Несколько человек побежали за ним. Помощник капитана остался на месте, нетерпеливо поглаживая свою любимую баллисту. Он так мечтал пустить ее в ход, но пока это было невозможно — на «Золотой стреле» все смешались в одну сплошную вопящую, кипящую и брызгающую кровью кучу.
Помощь, которую вел хладнокровный Бастул, могла бы в корне изменить ход поединка. Но балеарцу не повезло. Едва нога его ступила на мостик, как судно подскочило на неожиданно вздыбившейся волне, и непривычный к качке гладиатор полетел в море головой вниз. А когда он, отплевываясь, вынырнул, оба корабля словно специально столкнулись бортами, раздавив его голову, как куриное яйцо.
Матросы Хирхана, которые уже тоже собирались было броситься за балеарцем, горестно завопили, с ужасом глядя на расплывшееся по воде кровавое пятно.
Это промедление решило дело. Головорезы Эвдема с удвоенной силой навалились на моряков со «Сфинкса», а те — не выдерживая напора, начали а панике бросать оружие и прыгать за борт, надеясь добраться до своего судна вплавь.
— Куда? — зарычал заметивший это Латин. — Назад! К бою!
Но его никто не слушал. Ветеран отчаянным ударом снес полголовы пирату и ринулся вдоль борта, чтобы остановить бегство своих людей. Но тут же неожиданно подвернувшийся Эвдем всадил ему свой меч в левый бок, в узкую щель между завязками панциря. Латин, сделав по инерции еще несколько шагов, покатился под ноги сражавшимся.
Эвдем торжествующе завопил, но тут же давно целившийся в него ливиец Кирен спустил тетиву. Стрела вонзилась в правое плечо бандита, меч выпал из ставшей безвольной руки.
Но это уже не могло ничего изменить. На палубе «Золотой стрелы» остались лишь Бадуген, легко раненный Селевк и два-три матроса, которые не успели прыгнуть за борт, поскольку врага отрезали им дорогу.
Спасения для них уже не было; пираты всеми силами, навалились на горстку людей со «Сфинкса», чтобы расправиться с ними, а потом перебежать по мостику и захватить корабль Сатурнина.
Эвдем был ранен, но не уходил с палубы, отдавая команды.
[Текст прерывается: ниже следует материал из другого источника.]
/-- R33, R184-R186: vector loads. Lanes that the mask leaves out touch nothing; without an active lane nothing is loaded; the
lowest misaligned lane traps; elements are located in lane order, and a whole line's fault reports its lowest active lane.
R33, R184-R186: vector stores, whose masked lanes leave memory alone. -/
def Obligations.VectorLoadsAndStores : Prop :=
  (
    ∀ (sc : BitVec 3) (d a b : BitVec 5) (k : BitVec 3) (o : BitVec 9) (s : State),
      let x := s.self
      let w := elemWidth s.vtype
      let n := w / 8
      let mask := x.finalMask k
      let active := (List.range (512 / w)).filter fun i => mask.getLsbD i
      let lowest : Word := BitVec.ofNat 64 (active.headD 0 * n)
      let at_ (f : Nat → Word) (i : Nat) : Word := x.finalG a + f i
      let elements (i : Instr) (f : Nat → Word) : Prop :=
        match active.find? fun j => (at_ f j).toNat % n != 0 with
        | some j => exec i s = .next (s.acting.raise s.cur .misalign (at_ f j))
        | none =>
          if active = [] then s.writes (exec i s) sc x.settledRegs
          else s.loads (exec i s) sc .load (.v d n mask) none (active.map fun j => (at_ f j, n, j * n))
      (s.canIssue (regOp (.g a :: maskReg k) [.v d] 0) →
        let va := x.finalG a + 64 * o.signExtend 64
        (if va.toNat % 64 ≠ 0 then exec (.vld sc d a k o) s = .next (s.acting.raise s.cur .misalign va)
          else if active = [] then s.writes (exec (.vld sc d a k o) s) sc x.settledRegs
          else s.loads (exec (.vld sc d a k o) s) sc .load (.v d n mask) none [(va, 64, 0)] fun _ => va + lowest)
        ∧ (if active = [] then s.writes (exec (.vldb sc d a k) s) sc x.settledRegs
          else if (x.finalG a).toNat % n ≠ 0 then exec (.vldb sc d a k) s = .next (s.acting.raise s.cur .misalign (x.finalG a))
          else s.loads (exec (.vldb sc d a k) s) sc .load (.bcast d n mask) none [(x.finalG a, n, 0)]))
      ∧ (s.canIssue (regOp (.g a :: .g b :: maskReg k) [.v d] 0) →
        elements (.vlds sc d a b k) fun i => BitVec.ofNat 64 i * x.finalG b)
      ∧ (s.canIssue (regOp (.g a :: .v b :: maskReg k) [.v d] 0) →
        elements (.vgath sc d a b k) fun i => BitVec.ofInt 64 (signedOf w (lane w (x.finalV b) i)))
  )
  ∧ (
    ∀ (sc : BitVec 3) (d a b : BitVec 5) (k : BitVec 3) (o : BitVec 9) (s : State),
      let x := s.self
      let w := elemWidth s.vtype
      let n := w / 8
      let mask := x.finalMask k
      let active := (List.range (512 / w)).filter fun i => mask.getLsbD i
      let lowest : Word := BitVec.ofNat 64 (active.headD 0 * n)
      let byte (i : Nat) : Byte := (x.finalV d).extractLsb' (8 * i) 8
      let at_ (f : Nat → Word) (i : Nat) : Word := x.finalG a + f i
      let elements (i : Instr) (f : Nat → Word) : Prop :=
        match active.find? fun j => (at_ f j).toNat % n != 0 with
        | some j => exec i s = .next (s.acting.raise s.cur .misalign (at_ f j))
        | none =>
          if active = [] then s.writes (exec i s) sc x.settledRegs
          else s.stores (exec i s) sc (active.map fun j => (at_ f j, (List.range n).map fun q => some (byte (j * n + q))))
      (s.canIssue (reachOp (.g a :: .v d :: maskReg k) [] 0) →
        let va := x.finalG a + 64 * o.signExtend 64
        if va.toNat % 64 ≠ 0 then exec (.vst sc d a k o) s = .next (s.acting.raise s.cur .misalign va)
        else if active = [] then s.writes (exec (.vst sc d a k o) s) sc x.settledRegs
        else s.stores (exec (.vst sc d a k o) s) sc
          [(va, (List.range 64).map fun i => if mask.getLsbD (i / n) then some (byte i) else none)] fun _ => va + lowest)
      ∧ (s.canIssue (reachOp (.g a :: .g b :: .v d :: maskReg k) [] 0) →
        elements (.vsts sc d a b k) fun i => BitVec.ofNat 64 i * x.finalG b)
      ∧ (s.canIssue (reachOp (.g a :: .v b :: .v d :: maskReg k) [] 0) →
        elements (.vscat sc d a b k) fun i => BitVec.ofInt 64 (signedOf w (lane w (x.finalV b) i)))
  )

/-- R134, R137, R138: the full/empty instructions. A paged address takes the page fault of its kind; a dword one must be
aligned; SETFULL and STFILL are releases at panel scope. -/
def Obligations.FullEmptyInstructions : Prop :=
  ∀ (sc : BitVec 3) (d a b : BitVec 5) (s : State),
    let va := s.self.finalG a
    let clear := (∀ w ∈ s.self.posted, covers s.cur 3 w.place = false) ∧ s.self.accs = []
    let faults (i : Instr) (kind : AccessKind) (c : Cause) (dword : Bool) (ok : State → List Place → Prop) : Prop :=
      if va.toNat < 2 ^ 48 then exec i s = .next (s.acting.raise s.cur c va)
      else match s.placesOf kind [va] with
        | (u, .error (e, at_)) => s.placeless u (exec i s) e at_
        | (u, .ok ps) =>
          if dword ∧ va.toNat % 8 ≠ 0 then exec i s = .next (s.acting.raise s.cur .misalign va) else ok u ps
    let posts (i : Instr) (op : PostOp) (dword release : Bool) : Prop :=
      s.canIssue (reachOp (if dword then [.g a, .g b] else [.g a]) [] 0) →
        (dword = true → s.self.watchHit false true va 8 = none) →
        faults i .store .storePf dword fun u ps =>
          if (release → clear) ∧ s.roomFor s.cur ps then s.posts (exec i s) sc u (ps.map fun p => (va, p, op))
          else exec i s = s.waits s.acting
    posts (.setfull sc a) .setFull false true
    ∧ posts (.setempty sc a) .setEmpty false false
    ∧ posts (.stfill sc a b) (.fill ((List.range 8).map fun i => (s.self.finalG b).extractLsb' (8 * i) 8)) true true
    ∧ (s.canIssue (reachOp [.g a] [.g d] 0) → s.self.watchHit true false va 8 = none →
      faults (.ldtake sc d a) .load .loadPf true fun u ps =>
        s.begins (exec (.ldtake sc d a) s) sc u .take (.g d 8 false) (some 3) (ps.map fun p => (va, 8, 0, p)))
    ∧ (s.canIssue (regOp [.g a] [.g d] 0) →
      faults (.festat sc d a) .load .loadPf false fun u ps =>
        s.begins (exec (.festat sc d a) s) sc u .festat (.g d 8 false) none (ps.map fun p => (va, 8, 0, p)))

/-- R214, R215: an AMO checks its address as a read and a write, then leaves with its operand; AMOCAS takes the old value of
its destination for the comparison. -/
def Obligations.AtomicsLeaveWithTheirOperand : Prop :=
  ∀ (sc : BitVec 3) (d a b : BitVec 5) (w : BitVec 1) (s : State),
    let va := s.self.finalG a
    let n := if w = 1 then 8 else 4
    ∀ r ∈ ([(.amoadd sc d a b w, 0), (.amomin sc d a b w, 1), (.amomax sc d a b w, 2), (.amoand sc d a b w, 3)
      , (.amoor sc d a b w, 4), (.amoxor sc d a b w, 5), (.amoswap sc d a b w, 6), (.amocas sc d a b w, 7)]
        : List (Instr × BitVec 3)),
      s.canIssue (reachOp ([.g a, .g b] ++ if r.2 = 7 then [.g d] else []) [.g d] 0) →
      s.self.watchHit true true va n = none →
      if va.toNat % n ≠ 0 then exec r.1 s = .next (s.acting.raise s.cur .misalign va)
      else match s.placesOf .amo [va] with
        | (u, .error (e, at_)) => s.placeless u (exec r.1 s) e at_
        | (u, .ok ps) =>
          if s.roomFor s.cur ps then
            ∃ old, (r.2 = 7 → old = s.self.finalG d) ∧
              s.begins (exec r.1 s) sc u (.amo r.2 (w == 1) (s.self.finalG b) old) (.g d n true) none
                (ps.map fun p => (va, n, 0, p))
          else exec r.1 s = s.waits s.acting

/-- R34, R207, R208: rows and columns of matrix registers, and their loads and stores by rows. A register that U mode has not,
or one of no rows, traps first.
R191-R193: MLEASE completes with the lease HELD, MLEASE.B answers 0 with it and 1 without, MREL gives it up. -/
def Obligations.MatrixRegistersAndLeases : Prop :=
  (
    ∀ (sc m : BitVec 3) (d a b : BitVec 5) (s : State),
      let x := s.self
      let w := elemWidth s.vtype
      let n := x.mRows m
      let width := x.mWidth m
      let rows := x.m[m.toNat]'m.isLt
      let row (i : Nat) : VReg := entryAt rows i 0
      let i := (x.finalG b).toNat
      let base := x.finalG a
      let guarded (reads writes : List Reg) (i : Instr) (go : Prop) : Prop :=
        s.canIssue (reachOp reads writes 0) →
          if x.mode = .user ∧ x.mValid.getLsbD m.toNat = false then
            exec i s = .next (s.acting.raise s.cur .matrixUnavail (m.zeroExtend 64))
          else if n = 0 then exec i s = .next (s.acting.raise s.cur .mregUnconfig (m.zeroExtend 64))
          else go
      let sets (e : Instr) (inside : Prop) (f : Fin 16 → VReg → Prop) : Prop :=
        (inside → ∃ r : Vector VReg 16, (∀ j, f j r[j]) ∧ s.does (exec e s) sc (s.acting.onHart s.cur fun y =>
            { y with m := y.m.set m.toNat r m.isLt, mDirty := y.mDirty ||| BitVec.ofNat 8 (2 ^ m.toNat) }))
          ∧ (¬ inside → s.does (exec e s) sc s.acting)
      guarded [.v a, .g b] [.m m] (.mrowset sc m a b)
        (sets (.mrowset sc m a b) (i < n) fun j r =>
          r = if j.val = i then BitVec.ofNat 512 ((x.finalV a).toNat % 2 ^ (8 * width)) else rows[j])
      ∧ guarded [.v a, .g b] [.m m] (.mcolset sc m a b)
        (sets (.mcolset sc m a b) (i < width / (w / 8)) fun j r => ∀ c, c < 512 / w →
          lane w r c = if c = i ∧ j.val < min n (512 / w) then lane w (x.finalV a) j.val else lane w rows[j] c)
      ∧ guarded [.m m, .g b] [.v d] (.mrowget sc d m b)
        (s.writes (exec (.mrowget sc d m b) s) sc
          (s.withV d (if i < n then BitVec.ofNat 512 ((row i).toNat % 2 ^ (8 * width)) else 0)))
      ∧ guarded [.m m, .g b] [.v d] (.mcolget sc d m b)
        (∃ v, s.writes (exec (.mcolget sc d m b) s) sc (s.withV d v) ∧ ∀ j, j < 512 / w →
          lane w v j = if i < width / (w / 8) ∧ j < min n (512 / w) then lane w (row j) i else 0)
      ∧ guarded [.g a] [.m m] (.mldm sc m a)
        (if base.toNat % width ≠ 0 then exec (.mldm sc m a) s = .next (s.acting.raise s.cur .misalign base)
          else s.loads (exec (.mldm sc m a) s) sc .load (.m m width) none
            ((List.range n).map fun j => (base + BitVec.ofNat 64 (j * width), width, 64 * j)))
      ∧ guarded [.m m, .g a] [] (.mstm sc m a)
        (if base.toNat % width ≠ 0 then exec (.mstm sc m a) s = .next (s.acting.raise s.cur .misalign base)
          else s.stores (exec (.mstm sc m a) s) sc ((List.range n).map fun j =>
            (base + BitVec.ofNat 64 (j * width),
              ((List.range 64).map fun q => some ((row j).extractLsb' (8 * q) 8)).take width)))
  )
  ∧ (
    ∀ (sc : BitVec 3) (d : BitVec 5) (s : State),
      let v := hartVt s.cur
      let k := s.acting.keepSlot v
      let given := k.giveLease v s.cur
      let tiled := isSup s.cur = false
      (s.canIssue (reachOp [] [] 0) →
        (tiled → k.self.leaseEnding = false → k.self.lease = .held → s.does (exec (.mlease sc) s) sc k)
        ∧ (tiled → k.self.leaseEnding = false → k.self.lease ≠ .held →
          let asked := k.onHart s.cur fun x => { x with lease := .req }
          let t := if s.prompt then asked.grantLease v else asked
          if t.self.lease = .held then s.does (exec (.mlease sc) s) sc t else exec (.mlease sc) s = s.waits t)
        ∧ (tiled → k.self.leaseEnding = true → exec (.mlease sc) s = s.waits k)
        ∧ s.does (exec (.mrel sc) s) sc (s.acting.onHart s.cur fun x => { x with lease := .none, leaseEnding := false }))
      ∧ (tiled → s.canIssue (reachOp [] [.g d] 0) →
        s.does (exec (.mleaseB sc d) s) sc
          (if k.self.lease = .held ∧ k.self.leaseEnding = false then k.postG d 0
            else if k.leaseHolder v = none ∧ (k.leasePick v fun o => o == s.cur || (k.hart o).lease == .req) = some s.cur then
              given.postG d 0
            else k.postG d 1))
  )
Нумидиец Гетул — его помощник — вдохновлял своих бойцов дикими гортанными воплями.
Германец Бадуген, яростно вращая вокруг себя огромным боевым топором, тоже понял, что им уже не спастись. Но он помнил о своем долге, помнил, что поклялся сенатору защищать его семью до последнего вздоха. Что ж, пришло время подтвердить это на деле.
— Селевк, прикрой! — крикнул он, устремляясь к мачте униремы, слегка поврежденной попаданием камня из баллисты.
В следующий миг он уже остервенело рубил своим топором толстый кедровый ствол у самого основания.
Эвдем сразу сообразил, что тот задумал — если рухнет мачта, то «Золотая стрела» потеряет управление — ведь половина весел была сломана при столкновении кораблей. Тогда им не догнать «Сфинкс».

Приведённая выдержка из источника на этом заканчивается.